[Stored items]

/-- INTERNAL_RESET_RELEASE: the straps are latched where the reset samples them, and boot step 1 begins with the reference check, the
zero fill, and what NVS tells of repairs, log, trust and slots (R59). -/
def execInternalResetRelease (mstr boot1 boot0 : BitVec 3) (xin : Nat) (rootOk : Bool) (s : State) : Out :=
  .next <|
    match s.pcr.held with
    | none => s
    | some k =>
      if s.pcr.nrstLow || s.pcr.drive then s
      else
        let s :=
          if k = .powerOn || k = .nrst then
            ((s.set F.CHIP_STRAP.MSTR (majority mstr)).set F.CHIP_STRAP.BOOT (2 * majority boot1 + majority boot0)).setB
              F.CHIP_STRAP.SRC_NRST (k = .nrst)
          else s
        let s := (s.updPcr fun p => { p with held := none }).set F.PCR_STAT.BOOTSTEP 1
        (((s.hallFill.repairMap.logSearch.truBoot rootOk).bootEff).slotsShow).xinCheck xin

/-- XIN_RECHECK: a master bay without XIN. -/
def execXinRecheck (count : Nat) (s : State) : Out :=
  .next (if s.running && s.get F.PCR_STAT.BOOTSTEP = 1 && s.get F.PCR_STAT.REFSRC = 0 && s.bit F.CHIP_STRAP.MSTR then s.xinCheck count
    else s)

/-! ### PLLs and references (R50 to R55, R480) -/

/-- PLL_LOCK: a PLL locks to the reference, or to SOSC on a bay that waits for the ring. -/
def execPllLock (pll : Pll) (s : State) : Out :=
  .next <|
    if s.running && (s.pcr.sosc || s.get F.PCR_STAT.REFSRC ≠ 0) then
      s.set (match pll with | .a => F.PCR_STAT.PLLA_LOCK | .g => F.PCR_STAT.PLLG_LOCK) 1
    else s

/-- BOOT_STEP_1_END. -/
def execBootStep1End (s : State) : Out :=
  .next <|
    if s.running && s.get F.PCR_STAT.BOOTSTEP = 1 && s.bit F.PCR_STAT.PLLA_LOCK && s.bit F.PCR_STAT.PLLG_LOCK then
      s.set F.PCR_STAT.BOOTSTEP 2
    else s

/-- RING_REFERENCE_LOCK (R50, R52). -/
def execRingReferenceLock (s : State) : Out :=
  .next (if s.running && s.pcr.sosc then (s.set F.PCR_STAT.REFSRC 2).updPcr fun p => { p with sosc := false } else s)

/-- XIN_EDGE_LOSS (R55). -/
def execXinEdgeLoss (s : State) : Out :=
  .next (if s.running && s.get F.PCR_STAT.REFSRC = 1 then (s.set F.PCR_STAT.HOLDOVER 1).standOn 3 0 else s)

/-- RING_STREAM_LOSS (R52). -/
def execRingStreamLoss (s : State) : Out :=
  .next (if s.running && s.get F.PCR_STAT.REFSRC = 2 && !s.comes isValidGroup then (s.set F.PCR_STAT.HOLDOVER 1).standOn 3 1 else s)

/-- HOLDOVER_END (R480). -/
def execHoldoverEnd (s : State) : Out :=
  .next (if s.running && s.bit F.PCR_STAT.HOLDOVER then ((s.set F.PCR_STAT.HOLDOVER 0).standOff 3 0).standOff 3 1 else s)
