-- ==== Sys2Proof/Machine/Bus.lean ====
section
/-! DEFINITION. Register space and memory space as masters see them: what a read of a register shows and does, what a write does
(R2 to R4, R9, R23 to R25), and accesses to memory space cut by their alignment (R332). -/

namespace Sys2Proof.Machine

/-! ### Which island and block hold a register (Table 1.4) -/

/-- The block whose reset holds a register (Table 3.9). -/
def regBlock (a : Nat) : Option Nat := (List.range 16).find? fun b => decide ((blockRange b).1 ≤ a) && decide (a < (blockRange b).1 + (blockRange b).2)

/-- The access reaches a running clock (R9). -/
def State.regUp (s : State) (a : Nat) : Bool := match regIsland a with | some i => s.islandUp i | none => true

/-- The block of the register is not held in block reset. -/
def State.regFree (s : State) (a : Nat) : Bool := match regBlock a with | some b => s.blockFree b | none => true

/-! ### What a read shows -/

/-- Put bits of a value in place of a field. -/
def showFld (f : Fld) (v : Nat) (w : Nat) : Nat := (fldSet f (BitVec.ofNat 20 w) v).toNat

/-- A number from a test of each of `n` places. -/
def maskOf (n : Nat) (p : Nat → Bool) : Nat := (List.range n).foldl (fun m i => if p i then m + 2 ^ i else m) 0

/-- The geometry and template registers of a tracker, which read zero and take no write on a remote one (R152). -/
def geoReg (o : Nat) : Bool := o = 0x18 || o = 0x19 || o = 0x1E || o = 0x1F || o = 0x20 || decide (0x300 ≤ o)

/-- STAIR registers that stand elsewhere: history, deficit, template (R128, R140, R145). -/
def State.peekStair (s : State) (n o w : Nat) : Nat :=
  let t := s.getTrk n
  if s.get (F.STAIR_CFG.ROLE n) = 3 && geoReg o then 0
  else if 0x300 ≤ o then w % 65536 + 65536 * (15 * (w / 32768 % 2))
  else match o, t.fifo with
  | 0x10, r :: _ => r.per % 2 ^ 20
  | 0x11, r :: _ => r.per / 2 ^ 20 % 1024 + 1024 * (r.tidx % 256) + 2 ^ 18 * b2n r.missed + 2 ^ 19 * b2n r.noise
  | 0x10, [] => 0
  | 0x11, [] => 0
  | 0x12, l => showFld (F.STAIR_HSTAT.LEVEL n) l.length w
  | 0x1D, _ => s.deficit n % 2 ^ 20
  | 0x20, _ =>
    let c := s.get (F.STAIR_TPLIDX n)
    if c < s.flights n * s.nTeeth n then s.tplVal n c % 2 ^ 20 else 0
  | _, _ => w

/-- Stitch-unit registers that stand elsewhere: TBUSY and NARMED, and W0 to W5 by VIEWACT (R165). -/
def State.peekSu (s : State) (a w : Nat) : Nat :=
  if a = R.SU_STAT then
    showFld F.SU_STAT.NARMED ((List.range 128).filter fun n => s.get (F.STITCH_STATUS.STATE n) = 2).length
      (showFld F.SU_STAT.TBUSY s.timersBusy w)
  else if 0x2400 ≤ a && (a - 0x2400) % 8 < 6 then
    let n := (a - 0x2400) / 8
    (if s.bit F.SU_CTRL.VIEWACT then s.activeSet n else s.shadowSet n).word ((a - 0x2400) % 8)
  else w

/-- Timer and time-base registers that stand elsewhere: held halves, RUNNING, TB (R284, R289, R291). -/
def State.peekTmr (s : State) (a w : Nat) : Nat :=
  if a = R.TB_LO then s.tb.toNat % 2 ^ 20
  else if a = R.TB_MID then s.tb.toNat / 2 ^ 20 % 2 ^ 20
  else if a = R.TB_HI then s.tb.toNat / 2 ^ 40
  else if a < R.TB_LO then
    let n := (a - 0x4C00) / 8
    let t := s.getTmr n
    match (a - 0x4C00) % 8 with
    | 3 => t.heldReload.getD w
    | 4 => t.heldC0.getD w
    | 5 => t.heldC1.getD w
    | 7 => showFld (F.TMR_STAT.RUNNING n) (s.get (F.TMR_CTRL.RUN (if s.linkOdd n then n - 1 else n))) w
    | _ => w
  else w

(WHAT TO WORK ON) Please write out the records from above, keeping every line exact.

(FINISHED TASK)
/-- INTERNAL_RESET_RELEASE: the straps are latched where the reset samples them, and boot step 1 begins with the reference check, the
zero fill, and what NVS tells of repairs, log, trust and slots (R59). -/
def execInternalResetRelease (mstr boot1 boot0 : BitVec 3) (xin : Nat) (rootOk : Bool) (s : State) : Out :=
  .next <|
    match s.pcr.held with
    | none => s
    | some k =>
      if s.pcr.nrstLow || s.pcr.drive then s
      else
        let s :=
          if k = .powerOn || k = .nrst then
            ((s.set F.CHIP_STRAP.MSTR (majority mstr)).set F.CHIP_STRAP.BOOT (2 * majority boot1 + majority boot0)).setB
              F.CHIP_STRAP.SRC_NRST (k = .nrst)
          else s
        let s := (s.updPcr fun p => { p with held := none }).set F.PCR_STAT.BOOTSTEP 1
        (((s.hallFill.repairMap.logSearch.truBoot rootOk).bootEff).slotsShow).xinCheck xin

/-- XIN_RECHECK: a master bay without XIN. -/
def execXinRecheck (count : Nat) (s : State) : Out :=
  .next (if s.running && s.get F.PCR_STAT.BOOTSTEP = 1 && s.get F.PCR_STAT.REFSRC = 0 && s.bit F.CHIP_STRAP.MSTR then s.xinCheck count
    else s)

/-! ### PLLs and references (R50 to R55, R480) -/

/-- PLL_LOCK: a PLL locks to the reference, or to SOSC on a bay that waits for the ring. -/
def execPllLock (pll : Pll) (s : State) : Out :=
  .next <|
    if s.running && (s.pcr.sosc || s.get F.PCR_STAT.REFSRC ≠ 0) then
      s.set (match pll with | .a => F.PCR_STAT.PLLA_LOCK | .g => F.PCR_STAT.PLLG_LOCK) 1
    else s

/-- BOOT_STEP_1_END. -/
def execBootStep1End (s : State) : Out :=
  .next <|
    if s.running && s.get F.PCR_STAT.BOOTSTEP = 1 && s.bit F.PCR_STAT.PLLA_LOCK && s.bit F.PCR_STAT.PLLG_LOCK then
      s.set F.PCR_STAT.BOOTSTEP 2
    else s

/-- RING_REFERENCE_LOCK (R50, R52). -/
def execRingReferenceLock (s : State) : Out :=
  .next (if s.running && s.pcr.sosc then (s.set F.PCR_STAT.REFSRC 2).updPcr fun p => { p with sosc := false } else s)

/-- XIN_EDGE_LOSS (R55). -/
def execXinEdgeLoss (s : State) : Out :=
  .next (if s.running && s.get F.PCR_STAT.REFSRC = 1 then (s.set F.PCR_STAT.HOLDOVER 1).standOn 3 0 else s)

/-- RING_STREAM_LOSS (R52). -/
def execRingStreamLoss (s : State) : Out :=
  .next (if s.running && s.get F.PCR_STAT.REFSRC = 2 && !s.comes isValidGroup then (s.set F.PCR_STAT.HOLDOVER 1).standOn 3 1 else s)

/-- HOLDOVER_END (R480). -/
def execHoldoverEnd (s : State) : Out :=
  .next (if s.running && s.bit F.PCR_STAT.HOLDOVER then ((s.set F.PCR_STAT.HOLDOVER 0).standOff 3 0).standOff 3 1 else s)
-- ==== Sys2Proof/Machine/Bus.lean ====
section
/-! DEFINITION. Register space and memory space as masters see them: what a read of a register shows and does, what a write does
(R2 to R4, R9, R23 to R25), and accesses to memory space cut by their alignment (R332). -/

namespace Sys2Proof.Machine

/-! ### Which island and block hold a register (Table 1.4) -/

/-- The block whose reset holds a register (Table 3.9). -/
def regBlock (a : Nat) : Option Nat := (List.range 16).find? fun b => decide ((blockRange b).1 ≤ a) && decide (a < (blockRange b).1 + (blockRange b).2)

/-- The access reaches a running clock (R9). -/
def State.regUp (s : State) (a : Nat) : Bool := match regIsland a with | some i => s.islandUp i | none => true

/-- The block of the register is not held in block reset. -/
def State.regFree (s : State) (a : Nat) : Bool := match regBlock a with | some b => s.blockFree b | none => true

/-! ### What a read shows -/

/-- Put bits of a value in place of a field. -/
def showFld (f : Fld) (v : Nat) (w : Nat) : Nat := (fldSet f (BitVec.ofNat 20 w) v).toNat

/-- A number from a test of each of `n` places. -/
def maskOf (n : Nat) (p : Nat → Bool) : Nat := (List.range n).foldl (fun m i => if p i then m + 2 ^ i else m) 0

/-- The geometry and template registers of a tracker, which read zero and take no write on a remote one (R152). -/
def geoReg (o : Nat) : Bool := o = 0x18 || o = 0x19 || o = 0x1E || o = 0x1F || o = 0x20 || decide (0x300 ≤ o)

/-- STAIR registers that stand elsewhere: history, deficit, template (R128, R140, R145). -/
def State.peekStair (s : State) (n o w : Nat) : Nat :=
  let t := s.getTrk n
  if s.get (F.STAIR_CFG.ROLE n) = 3 && geoReg o then 0
  else if 0x300 ≤ o then w % 65536 + 65536 * (15 * (w / 32768 % 2))
  else match o, t.fifo with
  | 0x10, r :: _ => r.per % 2 ^ 20
  | 0x11, r :: _ => r.per / 2 ^ 20 % 1024 + 1024 * (r.tidx % 256) + 2 ^ 18 * b2n r.missed + 2 ^ 19 * b2n r.noise
  | 0x10, [] => 0
  | 0x11, [] => 0
  | 0x12, l => showFld (F.STAIR_HSTAT.LEVEL n) l.length w
  | 0x1D, _ => s.deficit n % 2 ^ 20
  | 0x20, _ =>
    let c := s.get (F.STAIR_TPLIDX n)
    if c < s.flights n * s.nTeeth n then s.tplVal n c % 2 ^ 20 else 0
  | _, _ => w

/-- Stitch-unit registers that stand elsewhere: TBUSY and NARMED, and W0 to W5 by VIEWACT (R165). -/
def State.peekSu (s : State) (a w : Nat) : Nat :=
  if a = R.SU_STAT then
    showFld F.SU_STAT.NARMED ((List.range 128).filter fun n => s.get (F.STITCH_STATUS.STATE n) = 2).length
      (showFld F.SU_STAT.TBUSY s.timersBusy w)
  else if 0x2400 ≤ a && (a - 0x2400) % 8 < 6 then
    let n := (a - 0x2400) / 8
    (if s.bit F.SU_CTRL.VIEWACT then s.activeSet n else s.shadowSet n).word ((a - 0x2400) % 8)
  else w

/-- Timer and time-base registers that stand elsewhere: held halves, RUNNING, TB (R284, R289, R291). -/
def State.peekTmr (s : State) (a w : Nat) : Nat :=
  if a = R.TB_LO then s.tb.toNat % 2 ^ 20
  else if a = R.TB_MID then s.tb.toNat / 2 ^ 20 % 2 ^ 20
  else if a = R.TB_HI then s.tb.toNat / 2 ^ 40
  else if a < R.TB_LO then
    let n := (a - 0x4C00) / 8
    let t := s.getTmr n
    match (a - 0x4C00) % 8 with
    | 3 => t.heldReload.getD w
    | 4 => t.heldC0.getD w
    | 5 => t.heldC1.getD w
    | 7 => showFld (F.TMR_STAT.RUNNING n) (s.get (F.TMR_CTRL.RUN (if s.linkOdd n then n - 1 else n))) w
    | _ => w
  else w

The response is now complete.